LOPEZ: “Fortunately (if that is the proper word!), the excesses of the Obama administration may have turned the heat up fast enough to ignite a public expansion against the dramatic expansion of federal power that is now occurring.” Do you have hope, about 30 days before the presidential election?

BUCKLEY: There are now just 34 days. I continue to hope.

LOPEZ: Does a second term of President Obama mean democracy’s demise?

BUCKLEY: No.

LOPEZ: I’m reliably told you learned to dance from Audrey Meadows, later of Honeymooners fame. Care to confirm? What do you remember most about her?

BUCKLEY: Wrong! It was her older sister Jayne who taught me to dance. According to my wife, however I was either a very bad student or she wasn’t a very good teacher. I suspect the former.

The Meadows sisters were the daughters of the Episcopalian minister at the church across the street from our home in Sharon, Conn.

LOPEZ: What does being recognized by The Human Life Review as a “Defender of Life” later this month in New York mean to you?

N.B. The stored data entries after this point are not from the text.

-- ==== Sys2Proof/Laws/State.lean ====
section
/-!
SUPPORT. What each named update of the state leaves in each field: one lemma per field per update, so that no proof unfolds an update.
-/

namespace Sys2Proof.Machine

variable (s : State)

/-! ### event -/

@[simp] theorem event_asmSt (e : Event) : (s.event e).asmSt = s.asmSt := rfl
@[simp] theorem event_frameBuf (e : Event) : (s.event e).frameBuf = s.frameBuf := rfl
@[simp] theorem event_chan (e : Event) : (s.event e).chan = s.chan := rfl
@[simp] theorem event_trace (e : Event) : (s.event e).trace = s.trace ++ [e] := rfl
@[simp] theorem event_byteIn (e : Event) : (s.event e).byteIn = s.byteIn := rfl
@[simp] theorem event_resultOut (e : Event) : (s.event e).resultOut = s.resultOut := rfl
@[simp] theorem event_lastResult (e : Event) : (s.event e).lastResult = s.lastResult := rfl
@[simp] theorem event_turns (e : Event) : (s.event e).turns = s.turns := rfl
@[simp] theorem event_cfg (e : Event) : (s.event e).cfg = s.cfg := rfl
@[simp] theorem event_serialOpen (e : Event) : (s.event e).serialOpen = s.serialOpen := rfl

/-! ### enqueue -/

@[simp] theorem enqueue_asmSt (frame : RawFrame) : (s.enqueue frame).asmSt = s.asmSt := rfl
@[simp] theorem enqueue_frameBuf (frame : RawFrame) : (s.enqueue frame).frameBuf = s.frameBuf := rfl
@[simp] theorem enqueue_chan (frame : RawFrame) : (s.enqueue frame).chan = s.chan ++ [frame] := rfl
@[simp] theorem enqueue_trace (frame : RawFrame) : (s.enqueue frame).trace = s.trace := rfl
@[simp] theorem enqueue_byteIn (frame : RawFrame) : (s.enqueue frame).byteIn = s.byteIn := rfl
@[simp] theorem enqueue_resultOut (frame : RawFrame) : (s.enqueue frame).resultOut = s.resultOut := rfl
@[simp] theorem enqueue_lastResult (frame : RawFrame) : (s.enqueue frame).lastResult = s.lastResult := rfl
@[simp] theorem enqueue_turns (frame : RawFrame) : (s.enqueue frame).turns = s.turns := rfl
@[simp] theorem enqueue_cfg (frame : RawFrame) : (s.enqueue frame).cfg = s.cfg := rfl
@[simp] theorem enqueue_serialOpen (frame : RawFrame) : (s.enqueue frame).serialOpen = s.serialOpen := rfl

/-! ### emitResult -/

@[simp] theorem emitResult_asmSt (r : Record) : (s.emitResult r).asmSt = s.asmSt := rfl
@[simp] theorem emitResult_frameBuf (r : Record) : (s.emitResult r).frameBuf = s.frameBuf := rfl
@[simp] theorem emitResult_chan (r : Record) : (s.emitResult r).chan = s.chan := rfl
@[simp] theorem emitResult_trace (r : Record) : (s.emitResult r).trace = s.trace := rfl
@[simp] theorem emitResult_byteIn (r : Record) : (s.emitResult r).byteIn = s.byteIn := rfl
@[simp] theorem emitResult_resultOut (r : Record) : (s.emitResult r).resultOut = s.resultOut ++ [r] := rfl
@[simp] theorem emitResult_lastResult (r : Record) : (s.emitResult r).lastResult = s.lastResult := rfl
@[simp] theorem emitResult_turns (r : Record) : (s.emitResult r).turns = s.turns := rfl
@[simp] theorem emitResult_cfg (r : Record) : (s.emitResult r).cfg = s.cfg := rfl
@[simp] theorem emitResult_serialOpen (r : Record) : (s.emitResult r).serialOpen = s.serialOpen := rfl

/-! ### clearBuf -/

@[simp] theorem clearBuf_asmSt : (s.clearBuf).asmSt = s.asmSt := rfl
@[simp] theorem clearBuf_frameBuf : (s.clearBuf).frameBuf = [] := rfl
@[simp] theorem clearBuf_chan : (s.clearBuf).chan = s.chan := rfl
@[simp] theorem clearBuf_trace : (s.clearBuf).trace = s.trace := rfl
@[simp] theorem clearBuf_byteIn : (s.clearBuf).byteIn = s.byteIn := rfl
@[simp] theorem clearBuf_resultOut : (s.clearBuf).resultOut = s.resultOut := rfl
@[simp] theorem clearBuf_lastResult : (s.clearBuf).lastResult = s.lastResult := rfl
@[simp] theorem clearBuf_turns : (s.clearBuf).turns = s.turns := rfl
@[simp] theorem clearBuf_cfg : (s.clearBuf).cfg = s.cfg := rfl
@[simp] theorem clearBuf_serialOpen : (s.clearBuf).serialOpen = s.serialOpen := rfl

/-! ### applyReset -/

@[simp] theorem applyReset_asmSt : (s.applyReset).asmSt = .waitSync := rfl
@[simp] theorem applyReset_frameBuf : (s.applyReset).frameBuf = [] := rfl
@[simp] theorem applyReset_chan : (s.applyReset).chan = [] := rfl
@[simp] theorem applyReset_trace : (s.applyReset).trace = [] := rfl
@[simp] theorem applyReset_byteIn : (s.applyReset).byteIn = s.byteIn := rfl
@[simp] theorem applyReset_resultOut : (s.applyReset).resultOut = s.resultOut := rfl
@[simp] theorem applyReset_lastResult : (s.applyReset).lastResult = s.lastResult := rfl
@[simp] theorem applyReset_turns : (s.applyReset).turns = s.turns := rfl
@[simp] theorem applyReset_cfg : (s.applyReset).cfg = s.cfg := rfl
@[simp] theorem applyReset_serialOpen : (s.applyReset).serialOpen = s.serialOpen := rfl

/-! ### dropOversize -/

@[simp] theorem dropOversize_asmSt : (s.dropOversize).asmSt = .waitSync := rfl
@[simp] theorem dropOversize_frameBuf : (s.dropOversize).frameBuf = [] := rfl
@[simp] theorem dropOversize_chan : (s.dropOversize).chan = s.chan := rfl
@[simp] theorem dropOversize_trace : (s.dropOversize).trace = s.trace ++ [.framingError (s.asmBuf.take 4)] := rfl
@[simp] theorem dropOversize_byteIn : (s.dropOversize).byteIn = s.byteIn := rfl
@[simp] theorem dropOversize_resultOut : (s.dropOversize).resultOut = s.resultOut := rfl
@[simp] theorem dropOversize_lastResult : (s.dropOversize).lastResult = s.lastResult := rfl
@[simp] theorem dropOversize_turns : (s.dropOversize).turns = s.turns := rfl
@[simp] theorem dropOversize_cfg : (s.dropOversize).cfg = s.cfg := rfl
@[simp] theorem dropOversize_serialOpen : (s.dropOversize).serialOpen = s.serialOpen := rfl

/-! ### rejectFrame -/

@[simp] theorem rejectFrame_asmSt (e : ErrorName) (frame : RawFrame) (t : Option Telegram) : (s.rejectFrame e frame t).asmSt = s.asmSt := rfl
@[simp] theorem rejectFrame_frameBuf (e : ErrorName) (frame : RawFrame) (t : Option Telegram) : (s.rejectFrame e frame t).frameBuf = s.frameBuf := rfl
@[simp] theorem rejectFrame_chan (e : ErrorName) (frame : RawFrame) (t : Option Telegram) : (s.rejectFrame e frame t).chan = s.chan := rfl
@[simp] theorem rejectFrame_trace (e : ErrorName) (frame : RawFrame) (t : Option Telegram) : (s.rejectFrame e frame t).trace = s.trace := rfl
@[simp] theorem rejectFrame_byteIn (e : ErrorName) (frame : RawFrame) (t : Option Telegram) : (s.rejectFrame e frame t).byteIn = s.byteIn := rfl
@[simp] theorem rejectFrame_resultOut (e : ErrorName) (frame : RawFrame) (t : Option Telegram) : (s.rejectFrame e frame t).resultOut = s.resultOut ++ [Record.mk e.code frame t none e.severity] := rfl
@[simp] theorem rejectFrame_lastResult (e : ErrorName) (frame : RawFrame) (t : Option Telegram) : (s.rejectFrame e frame t).lastResult = s.lastResult := rfl
@[simp] theorem rejectFrame_turns (e : ErrorName) (frame : RawFrame) (t : Option Telegram) : (s.rejectFrame e frame t).turns = s.turns := rfl
@[simp] theorem rejectFrame_cfg (e : ErrorName) (frame : RawFrame) (t : Option Telegram) : (s.rejectFrame e frame t).cfg = s.cfg := rfl
@[simp] theorem rejectFrame_serialOpen (e : ErrorName) (frame : RawFrame) (t : Option Telegram) : (s.rejectFrame e frame t).serialOpen = s.serialOpen := rfl

/-! ### acceptFrame -/

@[simp] theorem acceptFrame_asmSt (frame : RawFrame) (t : Telegram) (r : Option Reading) : (s.acceptFrame frame t r).asmSt = s.asmSt := rfl
@[simp] theorem acceptFrame_frameBuf (frame : RawFrame) (t : Telegram) (r : Option Reading) : (s.acceptFrame frame t r).frameBuf = s.frameBuf := rfl
@[simp] theorem acceptFrame_chan (frame : RawFrame) (t : Telegram) (r : Option Reading) : (s.acceptFrame frame t r).chan = s.chan := rfl
@[simp] theorem acceptFrame_trace (frame : RawFrame) (t : Telegram) (r : Option Reading) : (s.acceptFrame frame t r).trace = s.trace := rfl
@[simp] theorem acceptFrame_byteIn (frame : RawFrame) (t : Telegram) (r : Option Reading) : (s.acceptFrame frame t r).byteIn = s.byteIn := rfl
@[simp] theorem acceptFrame_resultOut (frame : RawFrame) (t : Telegram) (r : Option Reading) : (s.acceptFrame frame t r).resultOut = s.resultOut ++ [Record.mk codeOk frame (some t) r .none] := rfl
@[simp] theorem acceptFrame_lastResult (frame : RawFrame) (t : Telegram) (r : Option Reading) : (s.acceptFrame frame t r).lastResult = s.lastResult := rfl
@[simp] theorem acceptFrame_turns (frame : RawFrame) (t : Telegram) (r : Option Reading) : (s.acceptFrame frame t r).turns = s.turns := rfl
@[simp] theorem acceptFrame_cfg (frame : RawFrame) (t : Telegram) (r : Option Reading) : (s.acceptFrame frame t r).cfg = s.cfg := rfl
@[simp] theorem acceptFrame_serialOpen (frame : RawFrame) (t : Telegram) (r : Option Reading) : (s.acceptFrame frame t r).serialOpen = s.serialOpen := rfl

/-! ### dropOldest, whose chan and trace depend on the head -/

@[simp] theorem dropOldest_asmSt : s.dropOldest.asmSt = s.asmSt := by
  unfold State.dropOldest; split <;> rfl
@[simp] theorem dropOldest_frameBuf : s.dropOldest.frameBuf = s.frameBuf := by
  unfold State.dropOldest; split <;> rfl
@[simp] theorem dropOldest_byteIn : s.dropOldest.byteIn = s.byteIn := by
  unfold State.dropOldest; split <;> rfl
@[simp] theorem dropOldest_resultOut : s.dropOldest.resultOut = s.resultOut := by
  unfold State.dropOldest; split <;> rfl
@[simp] theorem dropOldest_lastResult : s.dropOldest.lastResult = s.lastResult := by
  unfold State.dropOldest; split <;> rfl
@[simp] theorem dropOldest_turns : s.dropOldest.turns = s.turns := by
  unfold State.dropOldest; split <;> rfl
@[simp] theorem dropOldest_cfg : s.dropOldest.cfg = s.cfg := by
  unfold State.dropOldest; split <;> rfl
@[simp] theorem dropOldest_serialOpen : s.dropOldest.serialOpen = s.serialOpen := by
  unfold State.dropOldest; split <;> rfl
@[simp] theorem dropOldest_chan : s.dropOldest.chan = s.chan.tail := by
  unfold State.dropOldest; split <;> simp_all

theorem dropOldest_cons (oldest : RawFrame) (rest : List RawFrame) (h : s.chan = oldest :: rest) :
    s.dropOldest = { s with chan := rest, trace := s.trace ++ [.frameDropped oldest] } := by
  unfold State.dropOldest; rw [h]; rfl

/-! ### Views -/

theorem asmLen_eq : s.asmLen = s.frameBuf.length := rfl

theorem asmBuf_eq : s.asmBuf = s.frameBuf.bytes := rfl

@[simp] theorem asmBuf_length : s.asmBuf.length = s.asmLen := by simp [State.asmBuf, State.asmLen, Memory.bytes]

/-- A state is its ten fields. -/
theorem state_ext {s t : State} (h1 : s.asmSt = t.asmSt) (h2 : s.frameBuf = t.frameBuf)
    (h3 : s.chan = t.chan) (h4 : s.trace = t.trace) (h5 : s.byteIn = t.byteIn)
    (h6 : s.resultOut = t.resultOut) (h7 : s.lastResult = t.lastResult) (h8 : s.turns = t.turns)
    (h9 : s.cfg = t.cfg) (h10 : s.serialOpen = t.serialOpen) : s = t := by
  cases s; cases t; simp_all

end Sys2Proof.Machine
end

BUCKLEY: A great, great deal, even though so many others are far more deserving of the honor. I have had the opportunity to speak up for life on several occasions during my public career, but others have done so year after year, and to great effect in changing public attitudes towards abortion.

LOPEZ: Did you think Roe would live this long? That we’d mark its 40th anniversary, as we will come January?

BUCKLEY: I feared this would be the case because of the near impossibility of securing the two-thirds support required to launch a constitutional amendment. I had hoped, however, that the Supreme Court would one day revisit the issue and admit its error in Roe. That hope continues, especially as there is a noticeable swing across the country to a pro-life position.

— Kathryn Jean Lopez is editor-at-large of National Review Online.